The fan wrote on Nick's Red Hand Files website: “No, we didn’t dress up in white jumpsuits, but his coffin had Elvis pictures and lyrics, and Elvis songs were played for him. I don’t know if anyone has asked you this before in The Red Hand Files, but what songs would you like played at your own funeral?
To which the "moved" singer replied: "I was very moved by your letter. I’m sure your dad would have been very happy with his Elvis-themed funeral. Thinking about it, I would be very happy with one too — to be ushered into the next world by the voice of the greatest rock ‘n’ roll singer of them all.
“'Kentucky Rain', that’s what I’d like, 'Kentucky Rain and How Great Thou Art' — Elvis singing gospel, with heaven and all its angels listening. It was a lovely thing to do for your dad. Sounds like you did a great job.”
Meanwhile, Nick previously admitted he was "deeply possessive" over his son's death on the site.
The Bad Seeds frontman's son Arthur, who was just 15, fell off a cliff near the family's home in Brighton in 2015 and died from his injuries.
And Nick and his wife Susie Bick struggled with the fact the tragic accident impacted everyone who lived in the area.
In 2019, he was asked for advice on coping with grief by a fan named Hannah whose mother had been killed and he wrote: "The tragedy of my son's death is inscribed into the collective consciousness of the town where we live and where he died. I have had to learn to share the reality of his passing with the town itself because it affected us all.
"I doubt there was a mother in Brighton who did not feel a chill of horror and cling to her own children a little tighter upon hearing the news of Arthur's senseless accident.
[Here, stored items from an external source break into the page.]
/-- Registers of the DISP block. -/
def dispRegs : List RegDef :=
  [⟨0x0, 0, 0, 0xfffffffffffe0000, 0⟩,
   ⟨0x8, 0, 0, 0xfffffffff8000000, 0⟩,
   ⟨0x10, 0, 0, 0xffffffffffff0000, 0⟩,
   ⟨0x18, 0, 0, 0xffffffffffe00000, 0⟩,
   ⟨0x20, 0, 0xffffffff, 0xffffffff00000000, 0⟩,
   ⟨0x28, 0, 0, 0xfffffffffffc0000, 0⟩,
   ⟨0x30, 0, 0, 0xfffffffffffe0000, 0⟩,
   ⟨0x38, 0, 0, 0xfffffffffffe0000, 0⟩,
   ⟨0x40, 0, 0, 0xfffffffffffe0000, 0⟩,
   ⟨0x48, 0, 0, 0xfffffffffffe0000, 0⟩,
   ⟨0x50, 0, 0xffffffff, 0xffffffff00000000, 0⟩,
   ⟨0x58, 0, 0xffffffff, 0xffffffff00000000, 0⟩] ++
  [⟨0x60, 0, 0xffffffffffffffff, 0, 0⟩,
   ⟨0x68, 0, 0, 0, 0⟩,
   ⟨0x70, 0x7ff0003, 0, 0xfffffffff800fffc, 0⟩,
   ⟨0x78, 0, 0xffffffff, 0xffffffff00000000, 0⟩,
   ⟨0x80, 0, 0, 0xffffc000fffe0000, 0⟩,
   ⟨0x88, 0, 0, 0xffffc000fffe0000, 0⟩,
   ⟨0x90, 0, 0, 0xffffc000fffe0000, 0⟩,
   ⟨0x98, 0, 0, 0xffffc000fffe0000, 0⟩,
   ⟨0xa0, 0, 0, 0xffffc000fffe0000, 0⟩,
   ⟨0xa8, 0, 0, 0xffffc000fffe0000, 0⟩,
   ⟨0xb0, 0, 0, 0xffffc000fffe0000, 0⟩,
   ⟨0xb8, 0, 0, 0xffffc000fffe0000, 0⟩] ++
  [⟨0xc0, 0, 0, 0xffffc000fffe0000, 0⟩,
   ⟨0xc8, 0, 0, 0xffffc000fffe0000, 0⟩,
   ⟨0xd0, 0, 0, 0xffffc000fffe0000, 0⟩,
   ⟨0xd8, 0, 0, 0xffffc000fffe0000, 0⟩,
   ⟨0xe0, 0, 0, 0xffffc000fffe0000, 0⟩,
   ⟨0xe8, 0, 0, 0xffffc000fffe0000, 0⟩,
   ⟨0xf0, 0, 0, 0xffffc000fffe0000, 0⟩,
   ⟨0xf8, 0, 0, 0xffffc000fffe0000, 0⟩,
   ⟨0x100, 0, 0xffffffffffffffff, 0, 0⟩]

/-- Registers of the KS block. -/
def ksRegs : List RegDef :=
  [⟨0x0, 0, 0, 0xfffffffcffe00000, 0⟩,
   ⟨0x8, 0, 0, 0xffffffffffff8000, 0⟩,
   ⟨0x10, 0, 0xffffffff, 0xffffffff00000000, 0⟩,
   ⟨0x18, 0, 0xffffffff, 0xffffffff00000000, 0⟩,
   ⟨0x20, 0, 0xffffffff, 0xffffffff00000000, 0⟩,
   ⟨0x28, 0x7ff0003, 0, 0xfffffffff800fffc, 0⟩,
   ⟨0x30, 0, 0, 0xfffffefeffffff80, 0⟩,
   ⟨0x38, 0, 0, 0, 0⟩,
   ⟨0x40, 0, 0xffffffffffffffff, 0, 0⟩]

/-- Registers of the KPG block. -/
def kpgRegs : List RegDef :=
  [⟨0x0, 0xfffffffffffff000, 0, 0xfff, 0⟩,
   ⟨0x8, 0x7ff0001, 0, 0xfffffffff800fffe, 0⟩,
   ⟨0x10, 0xfffffffffffff000, 0, 0xfff, 0⟩,
   ⟨0x18, 0x1f, 0, 0xffffffffffffffe0, 0xc⟩,
   ⟨0x20, 0, 0, 0xfffffffffff00000, 0⟩,
   ⟨0x28, 0xfffff, 0, 0xfffffffffff00000, 0⟩,
   ⟨0x30, 0, 0, 0xff800000fff80000, 0⟩,
   ⟨0x38, 0, 0xffffffffffffffff, 0, 0⟩,
   ⟨0x40, 0, 0xffffffff, 0xffffffff00000000, 0⟩,
   ⟨0x48, 0, 0xffffffff, 0xffffffff00000000, 0⟩,
   ⟨0x50, 0, 0xffffffffffffffff, 0, 0⟩,
   ⟨0x58, 0, 0xffffffffffffffff, 0, 0⟩]

/-- Registers of the PORT block. -/
def portRegs : List RegDef :=
  [⟨0x0, 0, 0, 0xfffffffffff00008, 0⟩,
   ⟨0x8, 0, 0, 0xffffffffffff0000, 0⟩,
   ⟨0x10, 0, 0, 0xffffffffffe00000, 0⟩,
   ⟨0x18, 0, 0xffffffffffffffff, 0, 0⟩,
   ⟨0x20, 0, 0xffffffffffffffff, 0, 0⟩,
   ⟨0x28, 0, 0xffffffff, 0xffffffff00000000, 0⟩,
   ⟨0x30, 0, 0xffffffff, 0xffffffff00000000, 0⟩,
   ⟨0x38, 0, 0xffffffff, 0xffffffff00000000, 0⟩,
   ⟨0x40, 0, 0xffffffff, 0xffffffff00000000, 0⟩,
   ⟨0x48, 0, 0xffffffff, 0xffffffff00000000, 0⟩,
   ⟨0x50, 0, 0xffffffff, 0xffffffff00000000, 0⟩,
   ⟨0x58, 0, 0xffffffff, 0xffffffff00000000, 0⟩] ++
  [⟨0x60, 0, 0xffffffff, 0xffffffff00000000, 0⟩,
   ⟨0x68, 0, 0xffffffff, 0xffffffff00000000, 0⟩,
   ⟨0x70, 0, 0xffffffff, 0xffffffff00000000, 0⟩,
   ⟨0x78, 0, 0xffffffffffffffff, 0, 0⟩,
   ⟨0x80, 0, 0xffffffff, 0xffffffff00000000, 0⟩,
   ⟨0x88, 0, 0xffffffff, 0xfffffe0000000000, 0⟩,
   ⟨0x90, 0x7ff0003, 0, 0xfffffffff800fffc, 0⟩,
   ⟨0x98, 0, 0xffffffffffffffff, 0, 0⟩]

/-- Registers of the HQ block. -/
def hqRegs : List RegDef :=
  [⟨0x0, 0, 0, 0xfffe0000fffff000, 0⟩,
   ⟨0x8, 0, 0, 0xffffffffffffe000, 0⟩,
   ⟨0x10, 0, 0xffffffffffffffff, 0, 0⟩,
   ⟨0x18, 0, 0xffffffff, 0xffffffff00000000, 0⟩,
   ⟨0x20, 0, 0xffffffff, 0xffffffff00000000, 0⟩,
   ⟨0x28, 0, 0xffffffff, 0xffffffff00000000, 0⟩,
   ⟨0x30, 0, 0xffffffffffffffff, 0, 0⟩,
   ⟨0x38, 0, 0xffffffff, 0xffffffff00000000, 0⟩,
   ⟨0x40, 0x7ff0003, 0, 0xfffffffff800fffc, 0⟩,
   ⟨0x48, 0, 0xffffffffffffffff, 0, 0⟩]

/-- Registers of the CIPH block. -/
def ciphRegs : List RegDef :=
  [⟨0x0, 0, 0, 0xfffffe00ff80ff80, 0⟩,
   ⟨0x8, 0, 0, 0xfffffffffff80000, 0⟩,
   ⟨0x10, 0xffffffff, 0, 0xffffffff00000000, 0x989680⟩,
   ⟨0x18, 0, 0xffffffff, 0xffffffff00000000, 0⟩,
   ⟨0x20, 0, 0xffffffffffffffff, 0, 0⟩,
   ⟨0x28, 0, 0xffffffffffffffff, 0, 0⟩,
   ⟨0x30, 0xffffffffffffffff, 0, 0, 0x40000000⟩,
   ⟨0x38, 0x7ff0003, 0, 0xfffffffff800fffc, 0⟩,
   ⟨0x40, 0, 0xffffffffffffffff, 0, 0⟩] ++
  (List.range 64).map (fun p => ⟨0x100 + 32 * p, 0, 0, 0xffffffffffff0000, 0⟩) ++
  (List.range 64).map (fun p => ⟨0x108 + 32 * p, 0, 0xffffffff, 0xffffffff00000000, 0⟩) ++
  (List.range 64).map (fun p => ⟨0x110 + 32 * p, 0, 0xffffffff, 0xffffffff00000000, 0⟩) ++
  (List.range 64).map (fun p => ⟨0x118 + 32 * p, 0, 0xffffffff, 0xffffffff00000000, 0⟩)

/-- Registers of the PK block. -/
def pkRegs : List RegDef :=
  [⟨0x0, 0, 0, 0xffffffc0ffffff80, 0⟩,
   ⟨0x8, 0, 0, 0xfffc0000fffff000, 0⟩,
   ⟨0x10, 0, 0xffffffffffffffff, 0, 0⟩,
   ⟨0x18, 0, 0xffffffffffffffff, 0, 0⟩,
   ⟨0x20, 0, 0xffffffff, 0xffffffff00000000, 0⟩,
   ⟨0x28, 0, 0xffffffff, 0xffffffff00000000, 0⟩,
   ⟨0x30, 0, 0xffffffff, 0xffffffff00000000, 0⟩,
   ⟨0x38, 0, 0xffffffff, 0xffffffff00000000, 0⟩,
   ⟨0x40, 0, 0xffffffff, 0xffffffff00000000, 0⟩,
   ⟨0x48, 0, 0xffffffff, 0xffffffff00000000, 0⟩,
   ⟨0x50, 0x7ff0003, 0, 0xfffffffff800fffc, 0⟩,
   ⟨0x58, 0, 0xffffffffffffffff, 0, 0⟩] ++
  [⟨0x100, 0, 0, 0xffffc000ffc0ff00, 0⟩,
   ⟨0x108, 0, 0, 0xffffc000ffc0ff00, 0⟩,
   ⟨0x110, 0, 0, 0xffffc000ffc0ff00, 0⟩,
   ⟨0x118, 0, 0, 0xffffc000ffc0ff00, 0⟩,
   ⟨0x120, 0, 0, 0xffffc000ffc0ff00, 0⟩,
   ⟨0x128, 0, 0, 0xffffc000ffc0ff00, 0⟩,
   ⟨0x130, 0, 0, 0xffffc000ffc0ff00, 0⟩,
   ⟨0x138, 0, 0, 0xffffc000ffc0ff00, 0⟩,
   ⟨0x140, 0, 0, 0xffffc000ffc0ff00, 0⟩,
   ⟨0x148, 0, 0, 0xffffc000ffc0ff00, 0⟩,
   ⟨0x150, 0, 0, 0xffffc000ffc0ff00, 0⟩,
   ⟨0x158, 0, 0, 0xffffc000ffc0ff00, 0⟩] ++
  [⟨0x160, 0, 0, 0xffffc000ffc0ff00, 0⟩,
   ⟨0x168, 0, 0, 0xffffc000ffc0ff00, 0⟩,
   ⟨0x170, 0, 0, 0xffffc000ffc0ff00, 0⟩,
   ⟨0x178, 0, 0, 0xffffc000ffc0ff00, 0⟩]

/-- Registers of the KUM block. -/
def kumRegs : List RegDef :=
  [⟨0x0, 0xffffffffffffffe0, 0, 0x1f, 0⟩,
   ⟨0x8, 0x1f, 0, 0xffffffffffffffe0, 0x6⟩,
   ⟨0x10, 0xffff, 0, 0xffffffffffff0000, 0⟩,
   ⟨0x18, 0, 0, 0xffffffffffff0000, 0⟩,
   ⟨0x20, 0xfffffffffffffff0, 0, 0xf, 0⟩,
   ⟨0x28, 0x1f, 0, 0xffffffffffffffe0, 0x6⟩,
   ⟨0x30, 0xffff, 0, 0xffffffffffff0000, 0⟩,
   ⟨0x38, 0, 0, 0xffffffffffff0000, 0⟩,
   ⟨0x40, 0x7ff0001, 0, 0xfffffffff800fffe, 0⟩,
   ⟨0x48, 0, 0, 0xfffffe00f000e0fe, 0⟩,
   ⟨0x50, 0, 0, 0xffff000000000000, 0⟩,
   ⟨0x58, 0, 0xffffffffffffffff, 0, 0⟩] ++
  [⟨0x60, 0, 0xffffffff, 0xffffffff00000000, 0⟩,
   ⟨0x68, 0xfff, 0, 0xfffffffffffff000, 0x258⟩,
   ⟨0x70, 0, 0, 0, 0⟩,
   ⟨0x78, 0, 0, 0, 0⟩,
   ⟨0x80, 0, 0, 0, 0⟩,
   ⟨0x88, 0, 0, 0, 0⟩,
   ⟨0x90, 0, 0, 0xffffffffffff0000, 0⟩,
   ⟨0x98, 0x7ff0001, 0, 0xfffffffff800fffe, 0⟩,
   ⟨0xa0, 0, 0xffffffffffffffff, 0, 0⟩]

/-- Registers of the TWIN block. -/
def twinRegs : List RegDef :=
  [⟨0x0, 0, 0, 0xfffffffcfffefc00, 0⟩,
   ⟨0x8, 0, 0, 0, 0⟩,
   ⟨0x10, 0, 0, 0xfffffffffff0fce0, 0⟩,
   ⟨0x18, 0, 0, 0, 0⟩,
   ⟨0x20, 0, 0, 0, 0⟩,
   ⟨0x28, 0xfffffffffffffff8, 0, 0x7, 0⟩,
   ⟨0x30, 0, 0xffffffff, 0xffffffff00000000, 0⟩,
   ⟨0x38, 0, 0xffffffffffffffff, 0, 0⟩,
   ⟨0x40, 0, 0, 0xffffffff00000080, 0⟩,
   ⟨0x48, 0, 0xffffffffffffffff, 0, 0⟩,
   ⟨0x50, 0, 0xffffffffffffffff, 0, 0⟩,
   ⟨0x58, 0, 0, 0, 0⟩] ++
  [⟨0x60, 0x7ff0007, 0, 0xfffffffff800fff8, 0⟩,
   ⟨0x68, 0, 0xffffffffffffffff, 0, 0⟩]

/-- Registers of the PROT block. -/
def protRegs : List RegDef :=
  [⟨0x0, 0, 0, 0xfffffffffffffff8, 0⟩,
   ⟨0x8, 0, 0, 0xfffffffffffe0000, 0⟩,
   ⟨0x10, 0, 0, 0xffffffffffff0000, 0⟩,
   ⟨0x18, 0, 0, 0xffffffffffff0000, 0⟩,
   ⟨0x20, 0xffffffff, 0, 0xffffffff00000000, 0xfb7ffeea⟩,
   ⟨0x28, 0, 0xffffffff, 0xffffffff00000000, 0⟩,
   ⟨0x30, 0, 0, 0xfffffffffffe0000, 0⟩,
   ⟨0x38, 0, 0xffffffffffffffff, 0, 0⟩,
   ⟨0x40, 0x300, 0, 0xfffffffffffffcfc, 0⟩,
   ⟨0x48, 0, 0, 0, 0⟩,
   ⟨0x50, 0, 0, 0, 0⟩,
   ⟨0x58, 0, 0, 0, 0⟩] ++
  [⟨0x60, 0, 0, 0, 0⟩,
   ⟨0x68, 0x7ff0003, 0, 0xfffffffff800fffc, 0⟩,
   ⟨0x70, 0, 0xffffffffffffffff, 0, 0⟩]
But Arthur was our child, our own flesh and blood; Susie and I didn't want to share him with anyone, and we were deeply possessive over his absence."
But eventually, the couple grew to "understand" that Arthur was mourned by their wider community and a lot of people shared the feelings he and Susie had.
He continued: "It took us some time to understand that, while he belonged to us, he belonged to the world too.
"In time, we understood that, although we were the ultimate custodians of Arthur's memory, he was in fact mourned by many and many people felt outraged at the cruelty and randomness of the event, just as we did.
"Susie and I individually and together had to find a way to be with Arthur, but also to share him with a multitude."
The rocker and his wife were eventually able to find their own place to grieve Arthur and have a "necessary and ongoing conversation" with him.